Posted on 03/21/2009 3:16:16 AM PDT by dennisw

We are really bailing out Goldman Sachs, Merrill Lynch, UBS, Deutsche Bank etc etc with tens of billions of taxpayers dollars
AIG is simply the intermediary through which these thieves are being made whole on idiotic gambles

I despise the AIG bonuses but this is a smokescreen covering up the real crime which is Goldman Sachs getting 10 billion dollars of bailout direct through the AIG bailout.

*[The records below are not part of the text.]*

-- ==== Sys2Proof/Laws/Queues.lean ====
section
/-! SUPPORT. What the removal of references does to the queues: nothing beyond the places they are taken from. -/

namespace Sys2Proof.Machine

theorem raise_pool (k : EventKind) (l : Location) (d : Nat) (s : State) : (raise k l d s).pool = s.pool := by
  unfold raise
  repeat' split
  all_goals rfl

theorem noteCredit_pool (s : State) : (noteCredit s).pool = s.pool := by
  unfold noteCredit
  split <;> rfl

theorem refill_queues (s : State) : (refill s).pool.queues = s.pool.queues := by
  unfold refill
  dsimp only
  split
  · rfl
  · rw [noteCredit_pool]; rfl

theorem releaseSlot_queues (i : SlotId) (s : State) : (releaseSlot i s).pool.queues = s.pool.queues := by
  unfold releaseSlot
  dsimp only
  split
  · rw [refill_queues, noteCredit_pool]; rfl
  · rw [refill_queues]; rfl

theorem createNotice_pool (n : Notice) (s : State) : (createNotice n s).pool = s.pool := by
  unfold createNotice
  repeat' split
  all_goals first | rfl | (rw [raise_pool]; rfl)

theorem createReport_pool (r : Report) (s : State) : (createReport r s).pool = s.pool := by
  unfold createReport
  repeat' split
  all_goals first | rfl | (rw [raise_pool]; rfl)

theorem takeEndRecord_pool (sl : FrameSlot) (q : PortId) (n : Nat) (reason : Reason) (s : State) :
    (takeEndRecord sl q n reason s).pool = s.pool := by
  unfold takeEndRecord
  repeat' split
  all_goals first | rfl | exact createNotice_pool _ _ | exact createReport_pool _ _

/-- Removing a reference that has been taken out of its place changes no queue (R126). -/
theorem dropRef_queues (q : PortId) (r : Ref) (reason : Reason) (s : State) :
    (dropRef q r reason s).pool.queues = s.pool.queues := by
  have handed : (if endRecordDue (slotOf r s) r reason then takeEndRecord (slotOf r s) q r.count reason s else s).pool =
      s.pool := by
    split
    · exact takeEndRecord_pool _ _ _ _ _
    · rfl
  unfold dropRef
  dsimp only
  split
  · rw [releaseSlot_queues, handed]
  · show (if _ then _ else _ : State).pool.queues = _
    rw [handed]

theorem discardRef_queues (q : PortId) (r : Ref) (reason : Reason) (s : State) :
    (discardRef q r reason s).pool.queues = s.pool.queues := by
  unfold discardRef
  split
  · rw [dropRef_queues]; rfl
  · exact dropRef_queues _ _ _ _

theorem discardRefs_queues (q : PortId) (reason : Reason) (rs : List Ref) (s : State) :
    (rs.foldl (fun t r => discardRef q r reason t) s).pool.queues = s.pool.queues := by
  induction rs generalizing s with
  | nil => rfl
  | cons r rs ih => rw [List.foldl_cons, ih, discardRef_queues]

theorem dueIfGone_pool (q : PortId) (s : State) : (dueIfGone q s).pool = s.pool := by
  unfold dueIfGone
  repeat' split
  all_goals rfl

/-- Removing references that have been taken out of their lanes changes no queue (R126). -/
theorem discardAll_queues (q : PortId) (gone : List Ref) (reason : Reason) (s : State) :
    (discardAll q gone reason s).pool.queues = s.pool.queues := by
  unfold discardAll
  rw [dueIfGone_pool, discardRefs_queues]

/-- A sweep of one queue keeps, in each lane, exactly the references that it does not select, and nothing else of any queue
changes (R128 to R130). -/
theorem sweepLanes_queues (q : PortId) (hit : Ref → Bool) (reason : Reason) (s : State) :
    (sweepLanes q hit reason s).pool.queues =
      modAt s.pool.queues q fun Q => { Q with lanes := modAll Q.lanes (·.filter fun r => !hit r) } :=
  discardAll_queues _ _ _ _

/-- A sweep of one lane keeps exactly the references that it does not select, and nothing else of any queue changes (R89). -/
theorem sweepLane_queues (q : PortId) (lane : Priority) (hit : Ref → Bool) (reason : Reason) (s : State) :
    (sweepLane q lane hit reason s).pool.queues =
      modAt s.pool.queues q fun Q => { Q with lanes := modAt Q.lanes lane (·.filter fun r => !hit r) } :=
  discardAll_queues _ _ _ _

/-! ### The most urgent head, and all queues at once -/

/-- A search in rising order finds the least index that answers. -/
theorem findSome?_first {n : Nat} {α : Type} (g : Fin n → Option α) (l : List (Fin n)) (h : l.Pairwise (· < ·)) (i : Fin n)
    (r : α) :
    (l.findSome? fun k => (g k).map (k, ·)) = some (i, r) ↔ i ∈ l ∧ g i = some r ∧ ∀ j ∈ l, j < i → g j = none := by
  induction l with
  | nil => simp
  | cons k l ih =>
    obtain ⟨hk, h⟩ := List.pairwise_cons.1 h
    rw [List.findSome?_cons]
    cases e : g k with
    | some x =>
      simp only [Option.map_some, Option.some.injEq, Prod.mk.injEq]
      constructor
      · rintro ⟨rfl, rfl⟩
        refine ⟨by simp, e, fun j hj hlt => ?_⟩
        rcases List.mem_cons.1 hj with rfl | hj
        · exact absurd hlt (lt_irrefl _)
        · exact absurd hlt (lt_asymm (hk j hj))
      · rintro ⟨hi, hg, hall⟩
        rcases List.mem_cons.1 hi with rfl | hi
        · rw [e] at hg; exact ⟨rfl, Option.some.inj hg⟩
        · have := hall k (by simp) (hk i hi); rw [e] at this; cases this
    | none =>
      simp only [Option.map_none]
      rw [ih h]
      constructor
      · rintro ⟨hi, hg, hall⟩
        exact ⟨by simp [hi], hg, fun j hj hlt => (List.mem_cons.1 hj).elim (fun hj => hj ▸ e) (fun hj => hall j hj hlt)⟩
      · rintro ⟨hi, hg, hall⟩
        refine ⟨(List.mem_cons.1 hi).resolve_left (fun hik => ?_), hg, fun j hj => hall j (by simp [hj])⟩
        rw [hik, e] at hg; cases hg

/-- The first head is that of the most urgent lane that is not empty (R54, R125). -/
theorem firstHead_eq_some (q : PortId) (s : State) (lane : Priority) (r : Ref) : firstHead q s = some (lane, r) ↔
    s.pool.queues[q].lanes[lane].head? = some r ∧ ∀ l : Priority, l < lane → s.pool.queues[q].lanes[l] = [] := by
  unfold firstHead laneHead
  rw [findSome?_first (fun lane : Priority => s.pool.queues[q].lanes[lane].head?) _ (by decide)]
  simp

/-- There is no first head exactly when every lane is empty. -/
theorem firstHead_eq_none (q : PortId) (s : State) : firstHead q s = none ↔ ∀ l : Priority, s.pool.queues[q].lanes[l] = [] := by
  simp [firstHead, laneHead, List.findSome?_eq_none_iff]

theorem foldl_modAt {α : Type} {n : Nat} (f : α → α) (is : List (Fin n)) (v : Vector α n) (k : Fin n) (h : is.Nodup) :
    (is.foldl (fun v i => modAt v i f) v)[k] = if k ∈ is then f v[k] else v[k] := by
  induction is generalizing v with
  | nil => simp
  | cons i is ih =>
    obtain ⟨hi, h⟩ := List.nodup_cons.1 h
    rw [List.foldl_cons, ih _ h]
    by_cases hk : k = i
    · subst hk; simp [hi]
    · rw [getElem_modAt_fin, if_neg hk]
      simp [hk]

theorem foldl_modQueue (f : Queue → Queue) (qs : List PortId) (s : State) : qs.foldl (fun t q => modQueue q f t) s =
    { s with pool := { s.pool with queues := qs.foldl (fun v q => modAt v q f) s.pool.queues } } := by
  induction qs generalizing s with
  | nil => rfl
  | cons q qs ih => exact ih _

/-- One change to every queue in turn is that change to all of them. -/
theorem allPorts_modQueue (f : Queue → Queue) (s : State) : allPorts.foldl (fun t q => modQueue q f t) s =
    { s with pool := { s.pool with queues := s.pool.queues.map f } } := by
  rw [foldl_modQueue]
  have e : allPorts.foldl (fun v q => modAt v q f) s.pool.queues = s.pool.queues.map f := by
    ext1 k hk
    have at_k := foldl_modAt f allPorts s.pool.queues ⟨k, hk⟩ (by decide)
    rw [if_pos ((by decide : ∀ q : PortId, q ∈ allPorts) _)] at at_k
    rw [Vector.getElem_map]
    exact at_k
  rw [e]

end Sys2Proof.Machine
end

And not just GS but European banks and other parties totaling 60 billion dollars who got bail out money via AIG. Because they bought credit default swaps from AIG. How is it the taxpayers problem that these "geniuses" bought credit default swaps from AIG?

http://www.slate.com/id/2213942/

Everybody is rushing to condemn AIG's bonuses, but this simple scandal is obscuring the real disgrace at the insurance giant: Why are AIG's counterparties getting paid back in full, to the tune of tens of billions of taxpayer dollars?

For the answer to this question, we need to go back to the very first decision to bail out AIG, made, we are told, by then-Treasury Secretary Henry Paulson, then-New York Fed official Timothy Geithner, Goldman Sachs CEO Lloyd Blankfein, and Fed Chairman Ben Bernanke last fall. Post-Lehman's collapse, they feared a systemic failure could be triggered by AIG's inability to pay the counterparties to all the sophisticated instruments AIG had sold. And who were AIG's trading partners? No shock here: Goldman, Bank of America, Merrill Lynch, UBS, JPMorgan Chase, Morgan Stanley, Deutsche Bank, Barclays, and on it goes. So now we know for sure what we already surmised: The AIG bailout has been a way to hide an enormous second round of cash to the same group that had received TARP money already.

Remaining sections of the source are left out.